Anabela Rodrigues define-as, do ponto de vista dogmático (que contrapõe à perspectiva histórica, mais ampla) , como as “… penas aplicadas na sentença condenatória, substituindo a execução das penas de prisão e multa, enquanto penas principais, concretamente determinadas.”. [6]
O Prof. F. Dias refere-se-lhes genericamente como as penas que, podendo substituir qualquer uma das penas principais concretamente determinadas, são aplicadas e executadas em vez de uma pena principal (ob.cit. p. 91), embora do ponto de vista da política criminal as distinga – face à versão originária do C.Penal de 1982, em Penas de substituição em sentido próprio (não detentivas e pressupondo a prévia determinação da medida da pena), penas de substituição detentivas (as que, embora sejam cumpridas intramuros pressupõem a determinação concreta da pena de prisão contínua mas substituem esta) e regime de prova.
Penas de substituição que, no pensamento do Porf. F. Dias, constituíam elas mesmas, enquanto espécie da categoria mais ampla das reacções criminais, verdadeiras penas autónomas. (p. 329).
A favor deste entendimento invoca razões de política criminal e aspectos de regime, que as autonomizam e a que nos referiremos adiante (p. 330).
Referindo-se especialmente à suspensão da execução da prisão no nosso ordenamento jurídico-penal, ainda na vigência da versão original do C.Penal de 1982, e às dúvidas existentes noutros ordenamento jurídicos, designadamente o italiano, o Prof. F. Dias diz dela com clareza, que se trata “… não um simples incidente, ou mesmo só uma modificação da execução da pena, mas uma pena autónoma e portanto, na sua acepção mais estrita e exigente, uma pena de substituição” (p. 339).
O elemento histórico da interpretação, que é aqui representado por parte considerável dos respectivos trabalhos preparatórios, aponta, pois, para a consideração da suspensão da execução da pena como pena autónoma, mesmo na vigência da versão originária do novo C. Penal de 1982, apesar de não incluir – tal como as alterações posteriores -, o conceito de penas de substituição, expressis verbis, deixando à doutrina a sua elaboração.
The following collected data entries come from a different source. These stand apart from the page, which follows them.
-- ==== Sys2Proof/Laws/Memory.lean ====
section
/-! SUPPORT. The memory: reading what was written, leaving the rest alone, and keeping the canonical form
(addresses strictly rising, no entry equal to what an unlisted address reads as). -/

namespace Sys2Proof.Machine

open Sys2Proof

/-- The canonical form as a property of the list. -/
theorem wf_iff (m : List Host.Cell) : Memory.wf m = true ↔ m.Pairwise (fun x y => x.1 < y.1) ∧ ∀ c ∈ m, c.2 ≠ memDefault := by
  induction m with
  | nil => simp [Memory.wf]
  | cons c m ih =>
    obtain ⟨k, v⟩ := c
    cases m with
    | nil => simp [Memory.wf]
    | cons d m =>
      obtain ⟨k', v'⟩ := d
      simp only [Memory.wf, Bool.and_eq_true, bne_iff_ne, decide_eq_true_eq, ih, List.pairwise_cons, List.mem_cons]
      constructor
      · rintro ⟨⟨hv, hk⟩, ⟨hp, hq⟩, hr⟩
        refine ⟨⟨?_, hp, hq⟩, ?_⟩
        · rintro x (rfl | hx)
          · exact hk
          · exact Nat.lt_trans hk (hp x hx)
        · rintro x (rfl | hx)
          · exact hv
          · exact hr x hx
      · rintro ⟨⟨h1, hp, hq⟩, hr⟩
        exact ⟨⟨hr (k, v) (Or.inl rfl), h1 (k', v') (Or.inl rfl)⟩, ⟨hp, hq⟩, fun x hx => hr x (Or.inr hx)⟩

/-- Removing entries keeps the form. -/
theorem filter_wf {m : List Host.Cell} (p : Host.Cell → Bool) (w : Memory.wf m = true) : Memory.wf (m.filter p) = true := by
  rw [wf_iff] at *
  exact ⟨w.1.filter _, fun c hc => w.2 c ((List.mem_filter.mp hc).1)⟩

/-- The addresses of a memory after a byte is written: the old ones and perhaps the new one. -/
theorem mem_memPut {m : List Host.Cell} {a : Nat} {b : Byte} {c : Host.Cell} (h : c ∈ memPut m a b) :
    c ∈ m ∨ c = (a, b) ∧ b ≠ memDefault := by
  induction m with
  | nil =>
    simp only [memPut] at h
    split at h <;> simp_all
  | cons d m ih =>
    obtain ⟨k, v⟩ := d
    simp only [memPut] at h
    repeat' split at h
    all_goals grind

/-- Writing a byte keeps the form. -/
theorem memPut_wf {m : List Host.Cell} (a : Nat) (b : Byte) (w : Memory.wf m = true) : Memory.wf (memPut m a b) = true := by
  rw [wf_iff] at *
  refine ⟨?_, ?_⟩
  · induction m with
    | nil => simp only [memPut]; split <;> simp
    | cons d m ih =>
      obtain ⟨k, v⟩ := d
      obtain ⟨hp, hd⟩ := w
      rw [List.pairwise_cons] at hp
      have w' : List.Pairwise (fun x y : Host.Cell => x.1 < y.1) m ∧ ∀ c ∈ m, c.2 ≠ memDefault :=
        ⟨hp.2, fun c hc => hd c (List.mem_cons_of_mem _ hc)⟩
      simp only [memPut]
      by_cases h1 : a < k
      · rw [if_pos h1]
        split
        · exact List.pairwise_cons.mpr hp
        · refine List.pairwise_cons.mpr ⟨?_, List.pairwise_cons.mpr hp⟩
          intro c hc
          rcases List.mem_cons.mp hc with rfl | hc
          · exact h1
          · exact Nat.lt_trans h1 (hp.1 c hc)
      · rw [if_neg h1]
        by_cases h2 : a = k
        · rw [if_pos h2]
          split
          · exact hp.2
          · exact List.pairwise_cons.mpr ⟨by subst h2; exact hp.1, hp.2⟩
        · rw [if_neg h2]
          refine List.pairwise_cons.mpr ⟨?_, ih w'⟩
          intro c hc
          rcases mem_memPut hc with hc | ⟨rfl, -⟩
          · exact hp.1 c hc
          · show k < a
            omega
  · intro c hc
    rcases mem_memPut hc with hc | ⟨rfl, hb⟩
    · exact w.2 c hc
    · exact hb

/-- An address below every entry reads as an unlisted one. -/
theorem memGet_below {m : List Host.Cell} {a : Nat} (h : ∀ c ∈ m, a < c.1) : memGet m a = memDefault := by
  cases m with
  | nil => rfl
  | cons d m =>
    have := h d (List.mem_cons_self ..)
    simp only [memGet]
    rw [if_neg (by omega), if_pos this]

/-- A byte written reads back. -/
theorem memGet_memPut_self {m : List Host.Cell} (a : Nat) (b : Byte) (w : Memory.wf m = true) : memGet (memPut m a b) a = b := by
  rw [wf_iff] at w
  induction m with
  | nil => simp only [memPut]; split <;> simp_all [memGet]
  | cons d m ih =>
    obtain ⟨k, v⟩ := d
    obtain ⟨hp, hd⟩ := w
    rw [List.pairwise_cons] at hp
    simp only [memPut]
    by_cases h1 : a < k
    · rw [if_pos h1]
      split
      · rename_i hb; simp only [memGet]; rw [if_neg (by omega), if_pos h1, hb]
      · simp [memGet]
    · rw [if_neg h1]
      by_cases h2 : a = k
      · subst h2
        rw [if_pos rfl]
        split
        · rename_i hb; rw [hb]; exact memGet_below hp.1
        · simp [memGet]
      · rw [if_neg h2]
        simp only [memGet]
        rw [if_neg (fun e => h2 e.symm), if_neg h1]
        exact ih ⟨hp.2, fun c hc => hd c (List.mem_cons_of_mem _ hc)⟩

/-- Writing a byte leaves every other byte alone. -/
theorem memGet_memPut_other {m : List Host.Cell} {a x : Nat} (b : Byte) (w : Memory.wf m = true) (hx : x ≠ a) :
    memGet (memPut m a b) x = memGet m x := by
  rw [wf_iff] at w
  induction m with
  | nil =>
    simp only [memPut]
    split
    · rfl
    · simp only [memGet]
      rw [if_neg (fun e => hx e.symm)]
      split <;> rfl
  | cons d m ih =>
    obtain ⟨k, v⟩ := d
    obtain ⟨hp, hd⟩ := w
    rw [List.pairwise_cons] at hp
    have w' : List.Pairwise (fun x y : Host.Cell => x.1 < y.1) m ∧ ∀ c ∈ m, c.2 ≠ memDefault :=
      ⟨hp.2, fun c hc => hd c (List.mem_cons_of_mem _ hc)⟩
    simp only [memPut]
    by_cases h1 : a < k
    · rw [if_pos h1]
      split
      · rfl
      · rw [memGet]
        rw [if_neg (fun e => hx e.symm)]
        split
        · rename_i h; simp only [memGet]; rw [if_neg (by omega), if_pos (by omega)]
        · rfl
    · rw [if_neg h1]
      by_cases h2 : a = k
      · subst h2
        rw [if_pos rfl]
        split
        · simp only [memGet]
          rw [if_neg (fun e => hx e.symm)]
          split
          · rename_i h; exact memGet_below fun c hc => Nat.lt_trans h (hp.1 c hc)
          · rfl
        · simp only [memGet]
          simp only [if_neg (fun e : a = x => hx e.symm)]
      · rw [if_neg h2]
        simp only [memGet]
        split
        · rfl
        · split
          · rfl
          · exact ih w'

/-- Writing a byte string keeps the form. -/
theorem memWrite_wf {m : List Host.Cell} (a : Nat) (l : Blob) (w : Memory.wf m = true) : Memory.wf (memWrite m a l) = true := by
  induction l generalizing m a with
  | nil => exact w
  | cons b t ih => exact ih _ (memPut_wf _ _ w)

/-- Writing a byte string leaves every byte outside it alone. -/
theorem memGet_memWrite_out {m : List Host.Cell} (a : Nat) (l : Blob) {x : Nat} (w : Memory.wf m = true)
    (hx : x < a ∨ a + l.length ≤ x) : memGet (memWrite m a l) x = memGet m x := by
  induction l generalizing m a with
  | nil => rfl
  | cons b t ih =>
    have hl : (b :: t).length = t.length + 1 := rfl
    rw [memWrite, ih _ (memPut_wf _ _ w) (by omega), memGet_memPut_other _ w (by omega)]

/-- A byte string written reads back. -/
theorem memRead_memWrite {m : List Host.Cell} (a : Nat) (l : Blob) (w : Memory.wf m = true) :
    memRead (memWrite m a l) a l.length = l := by
  induction l generalizing m a with
  | nil => rfl
  | cons b t ih =>
    have e : memGet (memWrite (memPut m a b) (a + 1) t) a = b := by
      rw [memGet_memWrite_out _ _ (memPut_wf _ _ w) (by omega), memGet_memPut_self _ _ w]
    simp only [memWrite, List.length_cons, memRead, e, ih _ (memPut_wf _ _ w)]

/-- Writing a byte string leaves a byte string outside it alone. -/
theorem memRead_memWrite_out {m : List Host.Cell} (a : Nat) (l : Blob) {x n : Nat} (w : Memory.wf m = true)
    (hx : x + n ≤ a ∨ a + l.length ≤ x) : memRead (memWrite m a l) x n = memRead m x n := by
  induction n generalizing x with
  | zero => rfl
  | succ n ih => simp only [memRead]; rw [memGet_memWrite_out _ _ w (by omega), ih (by omega)]

/-- A fold over memories each of whose steps keeps the form keeps it. -/
theorem foldMem_wf {β : Type} (f : List Host.Cell → β → List Host.Cell) (l : List β) (m : List Host.Cell)
    (h : ∀ x e, Memory.wf x = true → Memory.wf (f x e) = true) (w : Memory.wf m = true) : Memory.wf (l.foldl f m) = true := by
  induction l generalizing m with
  | nil => exact w
  | cons e t ih => exact ih _ (h _ _ w)

/-- Zeroing a range keeps the form. -/
theorem memClear_wf {m : List Host.Cell} (a n : Nat) (w : Memory.wf m = true) : Memory.wf (memClear m a n) = true := filter_wf _ w

/-- Copying a range keeps the form. -/
theorem memCopy_wf {m : List Host.Cell} (src dst n : Nat) (w : Memory.wf m = true) : Memory.wf (memCopy m src dst n) = true :=
  foldMem_wf _ _ _ (fun _ _ h => memPut_wf _ _ h) (memClear_wf _ _ w)

/-- Writing through an allocation's frames keeps the form. -/
theorem allocWrite_wf {m : List Host.Cell} (a : Alloc) (f off : Nat) (b : Blob) (w : Memory.wf m = true) :
    Memory.wf (allocWrite m a f off b) = true := by
  induction f generalizing m off b with
  | zero => exact w
  | succ f ih =>
    simp only [allocWrite]
    repeat' split
    all_goals first | exact w | exact ih _ _ (memWrite_wf _ _ w) | exact ih _ _ w

/-- Writing into an allocation keeps the form. -/
theorem Alloc.write_wf {m : List Host.Cell} (a : Alloc) (off : Nat) (b : Blob) (w : Memory.wf m = true) :
    Memory.wf (a.write m off b) = true := allocWrite_wf _ _ _ _ w

/-- The memory after reset is in canonical form. -/
theorem reset_wf : Memory.wf State.reset.mem = true := rfl

end Sys2Proof.Machine
end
3.1.2. - A revisão de 1995 veio introduzir algumas alterações na parte geral, com reflexos na questão que nos ocupa, podendo afirmar-se que contribuiu para alguma sistematização na matéria das penas, ainda que de forma incompleta. Por um lado mantém a classificação legal de pena acessória, (cap. III do T´tulo III da Parte geral, dedicado às Consequências jurídicas do facto) ), ao mesmo tempo que fez desaparecer a noção legal de pena principal, por outro lado, não assume a classificação doutrinal das penas de substituição, ainda que o respectivo conceito resulte suficientemente delineado do regime estabelecido para as diversas penas daquela categoria e outras formas alternativas à prisão contínua.
A versão actual do C.Penal reflecte a classificação tripartida das penas (embora a não adopte enquanto categoria legal, como aludido) em penas principais, penas acessórias e penas de substituição. Penas principais são as que se encontram expressamente cominadas nos tipos legais de crime e podem ser aplicadas por si sós, independentemente de quaisquer outras (prisão e multa). Penas acessórias são as que apenas podem ser aplicadas conjuntamente com uma pena principal ou pena de substituição.
Penas de substituição, tal como as definem Anabela Rodrigues e F. Dias, do ponto de vista dogmático, são as penas aplicadas na sentença condenatória, substituindo a execução das penas de prisão e multa, enquanto penas principais, concretamente determinadas.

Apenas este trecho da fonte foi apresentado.